It is also possible to determine the physical and thermodynamic properties of the treatment fluid and the gas, pF, PG, CpG CpF CPG, qF, HG from experiments. Some of such experiments demonstrate the ability of certain liquids to undergo a temperature change during a JT effect. It is understood that during expansion, a fluid may undergo heating, for a coefficient of negative JT, or cooling for a positive, and the scientific and technical literature provides numerous examples of the experimental values of the JT coefficient for numerous fluids. For example, in J. Roebuck, H. Osterberg, "The Joule-Thomson Effect in Nitrogen", Physical Review, 48, 1935, and in J.R. Roebuck et al., "The Joule-Thomson Effect in Carbon Dioxide", J. Am. Chem. Soc., 64, 1947, JT coefficient values have been measured experimentally for nitrogen, and carbon dioxide, under various conditions of temperature and pressure, and the experimental data reported in these references, respectively, show that the JT coefficient can be positive or negative, highlighting for these fluids the cooling zones and the heating zones, respectively.
The method is now illustrated in the case where the treatment fluid is an aqueous acid and the fluid additive is carbon dioxide (CO2). Considering that a 15 percent by weight solution of hydrochloric acid (15% HCl) is pumped with CO2 with an equal bottomhole foam quality q: at 0.5, the downhole injection temperature can be determined using the Equations from (1) to (7) and when using a state equation for the; C02 as follows. First, and for the purpose of this example, the treatment fluid, 15% HCl, which is a liquid, are insignificant variations in pF, and qF, during flow through the orifices. The following values are reasonable approximations: pF = 1070kg / m3, CpF = 4200J / (kg 2.23 X 1 (T7 K / Pa (8) For CO2, the determination of DTG requires calculating the equation DTG = (6) along the route of expansion experienced by gas.

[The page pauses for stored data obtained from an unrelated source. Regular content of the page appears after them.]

-- ==== Sys2Proof/Tests/Slice0.lean ====
section
/-! SUPPORT. Small tests: ill-formed terms refused, words decoded, the checksum tables and vectors, single
steps, and for every obligation with hypotheses a witness that meets them. Expected values come from the
spec's tables, worked examples and vectors, named in each comment. -/

namespace Sys2Proof.Tests

-- One proof at a time: the kernel checks here are many, and each would hold a thread.
set_option Elab.async false

open Sys2Proof.Machine

/-! ### Well-formedness -/

/-- R98: the CRC field of a frame must be its CRC-7 (0x55 >> 1 = 0x2A for CMD17(0), 0x0E is no CRC of it). -/
theorem test_cmd17_crc_refused : (Instr.cmd17 0 0x0E).wellFormed = false := by decide +kernel
/-- R98: 0x69 >> 1 is the CRC of CMD18(0). -/
theorem test_cmd18_crc_refused : (Instr.cmd18 0 0x00).wellFormed = false := by decide +kernel
/-- R98: the CRC of CMD63(0xFFFFFFFF) is 0x0C. -/
theorem test_cmdn_crc_refused : (Instr.cmdn 63 0xFFFFFFFF 0x0D).wellFormed = false := by decide +kernel
/-- R100: CMD0 with argument 0 has a row of its own. -/
theorem test_cmdn_own_row_refused : (Instr.cmdn 0 0 0x4A).wellFormed = false := by decide +kernel
/-- R100: CMD8 with another argument is a CMDn. -/
theorem test_cmdn_accepted : (Instr.cmdn 63 0xFFFFFFFF 0x0C).wellFormed = true := by decide +kernel

/-! ### Decoding, from the tables of R92, R95, R100 and R109; request layout from log 11 -/

/-- 28 zero bytes: the fields of a request after `size`. -/
def z28 : List Byte := List.replicate 28 0

theorem test_decode_init : decode ([0x01, 0, 0, 0, 0, 0, 0] ++ z28) = .ok (.init, []) := by decide +kernel
theorem test_decode_read :
    decode ([0x02, 0, 0, 0, 0, 0, 0] ++ [0x00, 0x76, 0x2C, 0x00] ++ [0, 0, 0, 0x03] ++
      [0, 0, 0, 0, 0x20, 0, 0, 0x10] ++ List.replicate 12 0) = .ok (.read 0x762C00 3 0x20000010, []) := by
  decide +kernel
theorem test_decode_cmd :
    decode ([0x03, 0x3F, 0xFF, 0xFF, 0xFF, 0xFF, 0] ++ z28) = .ok (.cmd 63 0xFFFFFFFF, []) := by
  decide +kernel
theorem test_decode_cmdr :
    decode ([0x04, 0x3A, 0, 0, 0, 0, 0x05] ++ z28) = .ok (.cmdr 58 0 5, []) := by decide +kernel
theorem test_decode_crc7 :
    decode ([0x05, 0, 0, 0, 0, 0, 0] ++ List.replicate 16 0 ++ [0, 0, 0, 0, 0, 0, 0x12, 0x34] ++
      [0x00, 0x05] ++ [0x00, 0x7F]) = .ok (.crc7 0x1234 5 0x7F, []) := by decide +kernel
theorem test_decode_crc16 :
    decode ([0x06, 0, 0, 0, 0, 0, 0] ++ List.replicate 16 0 ++ [0x80, 0, 0, 0, 0, 0, 0, 0] ++
      [0x02, 0x00] ++ [0xFF, 0xFF]) = .ok (.crc16 0x8000000000000000 512 0xFFFF, []) := by decide +kernel
theorem test_decode_reserved_op0 : decode ([0x00, 0, 0, 0, 0, 0, 0] ++ z28) = .ok (.reservedOp0, []) := by
  decide +kernel
theorem test_decode_reserved_op7 : decode ([0x07, 0, 0, 0, 0, 0, 0] ++ z28) = .ok (.reservedOp7, []) := by
  decide +kernel
theorem test_decode_cmd0 : decode [0x40, 0x00, 0x00, 0x00, 0x00, 0x95] = .ok (.cmd0, []) := by decide +kernel
theorem test_decode_cmd8 : decode [0x48, 0x00, 0x00, 0x01, 0xAA, 0x87] = .ok (.cmd8, []) := by decide +kernel
theorem test_decode_cmd9 : decode [0x49, 0x00, 0x00, 0x00, 0x00, 0xAF] = .ok (.cmd9, []) := by decide +kernel
theorem test_decode_cmd10 : decode [0x4A, 0x00, 0x00, 0x00, 0x00, 0x1B] = .ok (.cmd10, []) := by decide +kernel
theorem test_decode_cmd12 : decode [0x4C, 0x00, 0x00, 0x00, 0x00, 0x61] = .ok (.cmd12, []) := by decide +kernel
theorem test_decode_cmd17 : decode [0x51, 0x00, 0x00, 0x00, 0x00, 0x55] = .ok (.cmd17 0 0x2A, []) := by decide +kernel
theorem test_decode_cmd55 : decode [0x77, 0x00, 0x00, 0x00, 0x00, 0x65] = .ok (.cmd55, []) := by decide +kernel
theorem test_decode_acmd41 : decode [0x69, 0x40, 0x00, 0x00, 0x00, 0x77] = .ok (.acmd41, []) := by decide +kernel
theorem test_decode_cmd58 : decode [0x7A, 0x00, 0x00, 0x00, 0x00, 0xFD] = .ok (.cmd58, []) := by decide +kernel
/-- The frame of `READ 0, 3` in 95_test_vectors.md ends in the CRC byte of CMD18(0). -/
theorem test_decode_cmd18 : decode [0x52, 0x00, 0x00, 0x00, 0x02, 0xC5] = .ok (.cmd18 2 0x62, []) := by
  decide +kernel
theorem test_decode_cmdn : decode [0x7F, 0xFF, 0xFF, 0xFF, 0xFF, 0x19] = .ok (.cmdn 63 0xFFFFFFFF 0x0C, []) := by
  decide +kernel
theorem test_decode_token : decode [0xFE] = .ok (.dataStartToken, []) := by decide +kernel
/-- R95: the stop bit must be 1; no other first byte opens an instruction. -/
theorem test_decode_rejects :
    decode [0x40, 0x00, 0x00, 0x00, 0x00, 0x94] = .error .stopBitClear ∧
    decode [0x80, 0, 0, 0, 0, 0] = .error (.unknownFirstByte 0x80) ∧
    decode [0x40, 0x00] = .error .shortFrame ∧ decode [0x01] = .error .shortRequest ∧
    decode ([0x03, 0x40, 0, 0, 0, 0, 0] ++ z28) = .error .wideField ∧ decode [] = .error .noBytes := by
  decide +kernel
/-- The table's own numbering: bit 47 of a frame is sent first. -/
theorem test_table_words :
    decodeTableWord 48 0x48000001AA87 = some .cmd8 ∧ decodeTableWord 8 0xFE = some .dataStartToken ∧
    decodeTableWord 3 2 = some (.read 0 0 0) ∧ decodeTableWord 8 7 = some .reservedOp7 := by decide +kernel

/-! ### The checksum units -/

/-- The listing of R134. -/
def t7Listing : List Byte :=
  [0x00, 0x12, 0x24, 0x36, 0x48, 0x5A, 0x6C, 0x7E] ++
  [0x90, 0x82, 0xB4, 0xA6, 0xD8, 0xCA, 0xFC, 0xEE] ++
  [0x32, 0x20, 0x16, 0x04, 0x7A, 0x68, 0x5E, 0x4C] ++
  [0xA2, 0xB0, 0x86, 0x94, 0xEA, 0xF8, 0xCE, 0xDC] ++
  [0x64, 0x76, 0x40, 0x52, 0x2C, 0x3E, 0x08, 0x1A] ++
  [0xF4, 0xE6, 0xD0, 0xC2, 0xBC, 0xAE, 0x98, 0x8A] ++
  [0x56, 0x44, 0x72, 0x60, 0x1E, 0x0C, 0x3A, 0x28] ++
  [0xC6, 0xD4, 0xE2, 0xF0, 0x8E, 0x9C, 0xAA, 0xB8] ++
  [0xC8, 0xDA, 0xEC, 0xFE, 0x80, 0x92, 0xA4, 0xB6] ++
  [0x58, 0x4A, 0x7C, 0x6E, 0x10, 0x02, 0x34, 0x26] ++
  [0xFA, 0xE8, 0xDE, 0xCC, 0xB2, 0xA0, 0x96, 0x84] ++
  [0x6A, 0x78, 0x4E, 0x5C, 0x22, 0x30, 0x06, 0x14] ++
  [0xAC, 0xBE, 0x88, 0x9A, 0xE4, 0xF6, 0xC0, 0xD2] ++
  [0x3C, 0x2E, 0x18, 0x0A, 0x74, 0x66, 0x50, 0x42] ++
  [0x9E, 0x8C, 0xBA, 0xA8, 0xD6, 0xC4, 0xF2, 0xE0] ++
  [0x0E, 0x1C, 0x2A, 0x38, 0x46, 0x54, 0x62, 0x70] ++
  [0x82, 0x90, 0xA6, 0xB4, 0xCA, 0xD8, 0xEE, 0xFC] ++
  [0x12, 0x00, 0x36, 0x24, 0x5A, 0x48, 0x7E, 0x6C] ++
  [0xB0, 0xA2, 0x94, 0x86, 0xF8, 0xEA, 0xDC, 0xCE] ++
  [0x20, 0x32, 0x04, 0x16, 0x68, 0x7A, 0x4C, 0x5E] ++
  [0xE6, 0xF4, 0xC2, 0xD0, 0xAE, 0xBC, 0x8A, 0x98] ++
  [0x76, 0x64, 0x52, 0x40, 0x3E, 0x2C, 0x1A, 0x08] ++
  [0xD4, 0xC6, 0xF0, 0xE2, 0x9C, 0x8E, 0xB8, 0xAA] ++
  [0x44, 0x56, 0x60, 0x72, 0x0C, 0x1E, 0x28, 0x3A] ++
  [0x4A, 0x58, 0x6E, 0x7C, 0x02, 0x10, 0x26, 0x34] ++
  [0xDA, 0xC8, 0xFE, 0xEC, 0x92, 0x80, 0xB6, 0xA4] ++
  [0x78, 0x6A, 0x5C, 0x4E, 0x30, 0x22, 0x14, 0x06] ++
  [0xE8, 0xFA, 0xCC, 0xDE, 0xA0, 0xB2, 0x84, 0x96] ++
  [0x2E, 0x3C, 0x0A, 0x18, 0x66, 0x74, 0x42, 0x50] ++
  [0xBE, 0xAC, 0x9A, 0x88, 0xF6, 0xE4, 0xD2, 0xC0] ++
  [0x1C, 0x0E, 0x38, 0x2A, 0x54, 0x46, 0x70, 0x62] ++
  [0x8C, 0x9E, 0xA8, 0xBA, 0xC4, 0xD6, 0xE0, 0xF2]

This can be done using the numerical approximations as described by the Equations in (9) through (13) since, typically, the equation of state is too complex a formula to allow the integration in Equation (6) to be made by hand. . _ Equations from (9) to (13) can be solved by using a large value for N. This large value of N can be determined by solving Equations from (9) to (13) with increasing values of N until the The result does not change significantly when N gets bigger. To solve the Equations from (9) to (13), it is possible to specify the final value of the pressure during the expansion, the downhole pressure and the initial temperature Tt, in the pit bottom assembly before of the expansion.
Tc, = T¡ (14) pN = BHP (15) Equations (9) - (15) solve the evolution of the temperature in the gas as it expands by expanding the gas by very small expansion steps and adding the effect of all the smaller steps until the fall of the gas is reached. final pressure. In order to do so, the determination of the specific volume VG must be detailed. This requires the use of a state equation for CO2. Typically, a state equation provides an explicit expression of the pressure, given a value of the temperature and the specific volume VG.

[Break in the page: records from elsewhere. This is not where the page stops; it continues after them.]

-- ==== Sys2Proof/Machine/Core.lean ====
section
/-! DEFINITION. The machine behind the host's interface. -/

def Sys2Proof.core : Host.Core :=
  { State := Sys2Proof.Machine.State, Fault := Sys2Proof.Machine.Fault,
    Refusal := Sys2Proof.Machine.Refusal, step := Sys2Proof.Machine.step,
    reset := Sys2Proof.Machine.State.reset }
end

P = EOS (VC, TG) (16) However, determining VG from the values of p and TG requires solving a nonlinear equation. This can easily be done using conventional optimization algorithms, such as the Newton method or the bisection method.

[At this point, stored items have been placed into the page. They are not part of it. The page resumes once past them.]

-- ==== Sys2Proof/Laws/State.lean ====
section
/-! SUPPORT. One lemma per field per named update of the state. -/

namespace Sys2Proof.Machine

/-! ### setPc -/

@[simp] theorem setPc_cfg (p : Pc) (s : State) : (setPc p s).cfg = s.cfg := rfl
@[simp] theorem setPc_regs (p : Pc) (s : State) : (setPc p s).regs = s.regs := rfl
@[simp] theorem setPc_st (p : Pc) (s : State) : (setPc p s).st = s.st := rfl
@[simp] theorem setPc_ids (p : Pc) (s : State) : (setPc p s).ids = s.ids := rfl
@[simp] theorem setPc_bulk (p : Pc) (s : State) : (setPc p s).bulk = s.bulk := rfl
@[simp] theorem setPc_pins (p : Pc) (s : State) : (setPc p s).pins = s.pins := rfl
@[simp] theorem setPc_bufA (p : Pc) (s : State) : (setPc p s).bufA = s.bufA := rfl
@[simp] theorem setPc_bufC (p : Pc) (s : State) : (setPc p s).bufC = s.bufC := rfl
@[simp] theorem setPc_env (p : Pc) (s : State) : (setPc p s).env = s.env := rfl

/-! ### setSession -/

@[simp] theorem setSession_cfg (x : Session) (s : State) : (setSession x s).cfg = s.cfg := rfl
@[simp] theorem setSession_regs (x : Session) (s : State) : (setSession x s).regs = s.regs := rfl
@[simp] theorem setSession_ids (x : Session) (s : State) : (setSession x s).ids = s.ids := rfl
@[simp] theorem setSession_bulk (x : Session) (s : State) : (setSession x s).bulk = s.bulk := rfl
@[simp] theorem setSession_seq (x : Session) (s : State) : (setSession x s).seq = s.seq := rfl
@[simp] theorem setSession_pins (x : Session) (s : State) : (setSession x s).pins = s.pins := rfl
@[simp] theorem setSession_bufA (x : Session) (s : State) : (setSession x s).bufA = s.bufA := rfl
@[simp] theorem setSession_bufC (x : Session) (s : State) : (setSession x s).bufC = s.bufC := rfl
@[simp] theorem setSession_env (x : Session) (s : State) : (setSession x s).env = s.env := rfl

/-! ### emit -/

@[simp] theorem emit_cfg (e : Event) (s : State) : (emit e s).cfg = s.cfg := rfl
@[simp] theorem emit_regs (e : Event) (s : State) : (emit e s).regs = s.regs := rfl
@[simp] theorem emit_st (e : Event) (s : State) : (emit e s).st = s.st := rfl
@[simp] theorem emit_ids (e : Event) (s : State) : (emit e s).ids = s.ids := rfl
@[simp] theorem emit_bulk (e : Event) (s : State) : (emit e s).bulk = s.bulk := rfl
@[simp] theorem emit_seq (e : Event) (s : State) : (emit e s).seq = s.seq := rfl
@[simp] theorem emit_pins (e : Event) (s : State) : (emit e s).pins = s.pins := rfl
@[simp] theorem emit_bufA (e : Event) (s : State) : (emit e s).bufA = s.bufA := rfl
@[simp] theorem emit_bufC (e : Event) (s : State) : (emit e s).bufC = s.bufC := rfl

/-! ### emitAll -/

@[simp] theorem emitAll_cfg (es : List Event) (s : State) : (emitAll es s).cfg = s.cfg := rfl
@[simp] theorem emitAll_regs (es : List Event) (s : State) : (emitAll es s).regs = s.regs := rfl
@[simp] theorem emitAll_st (es : List Event) (s : State) : (emitAll es s).st = s.st := rfl
@[simp] theorem emitAll_ids (es : List Event) (s : State) : (emitAll es s).ids = s.ids := rfl
@[simp] theorem emitAll_bulk (es : List Event) (s : State) : (emitAll es s).bulk = s.bulk := rfl
@[simp] theorem emitAll_seq (es : List Event) (s : State) : (emitAll es s).seq = s.seq := rfl
@[simp] theorem emitAll_pins (es : List Event) (s : State) : (emitAll es s).pins = s.pins := rfl
@[simp] theorem emitAll_bufA (es : List Event) (s : State) : (emitAll es s).bufA = s.bufA := rfl
@[simp] theorem emitAll_bufC (es : List Event) (s : State) : (emitAll es s).bufC = s.bufC := rfl

/-! ### setDir -/

@[simp] theorem setDir_cfg (d : Dir) (s : State) : (setDir d s).cfg = s.cfg := rfl
@[simp] theorem setDir_regs (d : Dir) (s : State) : (setDir d s).regs = s.regs := rfl
@[simp] theorem setDir_st (d : Dir) (s : State) : (setDir d s).st = s.st := rfl
@[simp] theorem setDir_ids (d : Dir) (s : State) : (setDir d s).ids = s.ids := rfl
@[simp] theorem setDir_bulk (d : Dir) (s : State) : (setDir d s).bulk = s.bulk := rfl
@[simp] theorem setDir_seq (d : Dir) (s : State) : (setDir d s).seq = s.seq := rfl
@[simp] theorem setDir_bufA (d : Dir) (s : State) : (setDir d s).bufA = s.bufA := rfl
@[simp] theorem setDir_bufC (d : Dir) (s : State) : (setDir d s).bufC = s.bufC := rfl

/-! ### memWrite -/

@[simp] theorem memWrite_cfg (i : Nat) (v : Word) (s : State) : (memWrite i v s).cfg = s.cfg := rfl
@[simp] theorem memWrite_regs (i : Nat) (v : Word) (s : State) : (memWrite i v s).regs = s.regs := rfl
@[simp] theorem memWrite_st (i : Nat) (v : Word) (s : State) : (memWrite i v s).st = s.st := rfl
@[simp] theorem memWrite_ids (i : Nat) (v : Word) (s : State) : (memWrite i v s).ids = s.ids := rfl
@[simp] theorem memWrite_bulk (i : Nat) (v : Word) (s : State) : (memWrite i v s).bulk = s.bulk := rfl
@[simp] theorem memWrite_seq (i : Nat) (v : Word) (s : State) : (memWrite i v s).seq = s.seq := rfl
@[simp] theorem memWrite_pins (i : Nat) (v : Word) (s : State) : (memWrite i v s).pins = s.pins := rfl
@[simp] theorem memWrite_bufC (i : Nat) (v : Word) (s : State) : (memWrite i v s).bufC = s.bufC := rfl
@[simp] theorem memWrite_env (i : Nat) (v : Word) (s : State) : (memWrite i v s).env = s.env := rfl

/-! ### cWrite -/

@[simp] theorem cWrite_cfg (i : Nat) (v : Word) (s : State) : (cWrite i v s).cfg = s.cfg := rfl
@[simp] theorem cWrite_regs (i : Nat) (v : Word) (s : State) : (cWrite i v s).regs = s.regs := rfl
@[simp] theorem cWrite_st (i : Nat) (v : Word) (s : State) : (cWrite i v s).st = s.st := rfl
@[simp] theorem cWrite_ids (i : Nat) (v : Word) (s : State) : (cWrite i v s).ids = s.ids := rfl
@[simp] theorem cWrite_bulk (i : Nat) (v : Word) (s : State) : (cWrite i v s).bulk = s.bulk := rfl
@[simp] theorem cWrite_seq (i : Nat) (v : Word) (s : State) : (cWrite i v s).seq = s.seq := rfl
@[simp] theorem cWrite_pins (i : Nat) (v : Word) (s : State) : (cWrite i v s).pins = s.pins := rfl
@[simp] theorem cWrite_bufA (i : Nat) (v : Word) (s : State) : (cWrite i v s).bufA = s.bufA := rfl
@[simp] theorem cWrite_env (i : Nat) (v : Word) (s : State) : (cWrite i v s).env = s.env := rfl

/-! ### touch -/

@[simp] theorem touch_cfg (s : State) : (touch s).cfg = s.cfg := rfl
@[simp] theorem touch_regs (s : State) : (touch s).regs = s.regs := rfl
@[simp] theorem touch_st (s : State) : (touch s).st = s.st := rfl
@[simp] theorem touch_ids (s : State) : (touch s).ids = s.ids := rfl
@[simp] theorem touch_bulk (s : State) : (touch s).bulk = s.bulk := rfl
@[simp] theorem touch_seq (s : State) : (touch s).seq = s.seq := rfl
@[simp] theorem touch_bufA (s : State) : (touch s).bufA = s.bufA := rfl
@[simp] theorem touch_bufC (s : State) : (touch s).bufC = s.bufC := rfl
@[simp] theorem touch_env (s : State) : (touch s).env = s.env := rfl

/-! ### takeAnswer -/

@[simp] theorem takeAnswer_cfg (s : State) : (takeAnswer s).cfg = s.cfg := rfl
@[simp] theorem takeAnswer_regs (s : State) : (takeAnswer s).regs = s.regs := rfl
@[simp] theorem takeAnswer_st (s : State) : (takeAnswer s).st = s.st := rfl
@[simp] theorem takeAnswer_ids (s : State) : (takeAnswer s).ids = s.ids := rfl
@[simp] theorem takeAnswer_bulk (s : State) : (takeAnswer s).bulk = s.bulk := rfl
@[simp] theorem takeAnswer_seq (s : State) : (takeAnswer s).seq = s.seq := rfl
@[simp] theorem takeAnswer_pins (s : State) : (takeAnswer s).pins = s.pins := rfl
@[simp] theorem takeAnswer_bufA (s : State) : (takeAnswer s).bufA = s.bufA := rfl
@[simp] theorem takeAnswer_bufC (s : State) : (takeAnswer s).bufC = s.bufC := rfl

/-! ### takeFree -/

@[simp] theorem takeFree_cfg (s : State) : (takeFree s).cfg = s.cfg := rfl
@[simp] theorem takeFree_regs (s : State) : (takeFree s).regs = s.regs := rfl
@[simp] theorem takeFree_st (s : State) : (takeFree s).st = s.st := rfl
@[simp] theorem takeFree_ids (s : State) : (takeFree s).ids = s.ids := rfl
@[simp] theorem takeFree_bulk (s : State) : (takeFree s).bulk = s.bulk := rfl
@[simp] theorem takeFree_seq (s : State) : (takeFree s).seq = s.seq := rfl
@[simp] theorem takeFree_pins (s : State) : (takeFree s).pins = s.pins := rfl
@[simp] theorem takeFree_bufA (s : State) : (takeFree s).bufA = s.bufA := rfl
@[simp] theorem takeFree_bufC (s : State) : (takeFree s).bufC = s.bufC := rfl

/-! ### setInputs -/

@[simp] theorem setInputs_cfg (r : List Input) (s : State) : (setInputs r s).cfg = s.cfg := rfl
@[simp] theorem setInputs_regs (r : List Input) (s : State) : (setInputs r s).regs = s.regs := rfl
@[simp] theorem setInputs_st (r : List Input) (s : State) : (setInputs r s).st = s.st := rfl
@[simp] theorem setInputs_ids (r : List Input) (s : State) : (setInputs r s).ids = s.ids := rfl
@[simp] theorem setInputs_bulk (r : List Input) (s : State) : (setInputs r s).bulk = s.bulk := rfl
@[simp] theorem setInputs_seq (r : List Input) (s : State) : (setInputs r s).seq = s.seq := rfl
@[simp] theorem setInputs_pins (r : List Input) (s : State) : (setInputs r s).pins = s.pins := rfl
@[simp] theorem setInputs_bufA (r : List Input) (s : State) : (setInputs r s).bufA = s.bufA := rfl
@[simp] theorem setInputs_bufC (r : List Input) (s : State) : (setInputs r s).bufC = s.bufC := rfl

/-! ### goTo -/

@[simp] theorem goTo_cfg (p : RetryPt) (s : State) : (goTo p s).cfg = s.cfg := rfl
@[simp] theorem goTo_regs (p : RetryPt) (s : State) : (goTo p s).regs = s.regs := rfl
@[simp] theorem goTo_st (p : RetryPt) (s : State) : (goTo p s).st = s.st := rfl
@[simp] theorem goTo_ids (p : RetryPt) (s : State) : (goTo p s).ids = s.ids := rfl
@[simp] theorem goTo_bulk (p : RetryPt) (s : State) : (goTo p s).bulk = s.bulk := rfl
@[simp] theorem goTo_pins (p : RetryPt) (s : State) : (goTo p s).pins = s.pins := rfl
@[simp] theorem goTo_bufA (p : RetryPt) (s : State) : (goTo p s).bufA = s.bufA := rfl
@[simp] theorem goTo_bufC (p : RetryPt) (s : State) : (goTo p s).bufC = s.bufC := rfl
@[simp] theorem goTo_env (p : RetryPt) (s : State) : (goTo p s).env = s.env := rfl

The problem of solving Equations (9) - (16) has been solved using the equation of state of R. Span and W. Wagner [4] Error! Reference source not found. , illustrates the values of DTG as a function of the final pressure after expansion (BHP) and of the initial temperature Ti before expansion. In Error! Reference source not found. , the value of qG is plotted for several pressure and temperature values. The fact that qG is positive over a wide range of pressure and temperature shows that C02 cools under the effect of JT. When solving Equations from (9) to (16), the temperature changes in the gas (DTG) and in the mixture (DTGF) are plotted in Error! Reference source not found, and in Error! Reference source not found. , respectively, for a value of the pressure drop of -1000 PSI. By increasing the pressure drop to -2000 PSI, the fluids are cooled down further as shown in Error! Reference source not found and in Error! Reference source not found. , but the area affected by the cooling does not vary significantly. It can also be seen that the cooling of the gas is greater than the cooling of the mixture. Depending on the situation, The gas can be pumped only for maximum cooling. It can also be seen that the pressure drop must be large enough for significant cooling to occur. When the pressure drop = -100 PSI, the temperature change is much lower (Error! Reference source not found, and Error! Reference source not found.) And therefore, if the engineer aims to cool in 5K , the speed of the pump and the controlled flow device must be controlled so that the pressure drop is closer to -1000 PSI.
Examples The following examples are presented to illustrate the preparation and properties of fluid systems, and should not be construed to limit the scope of the application, unless expressly stated otherwise in the appended claims. All percentages, concentrations, proportions, parts, etc. they are by weight unless indicated otherwise or is evident from the context of their use.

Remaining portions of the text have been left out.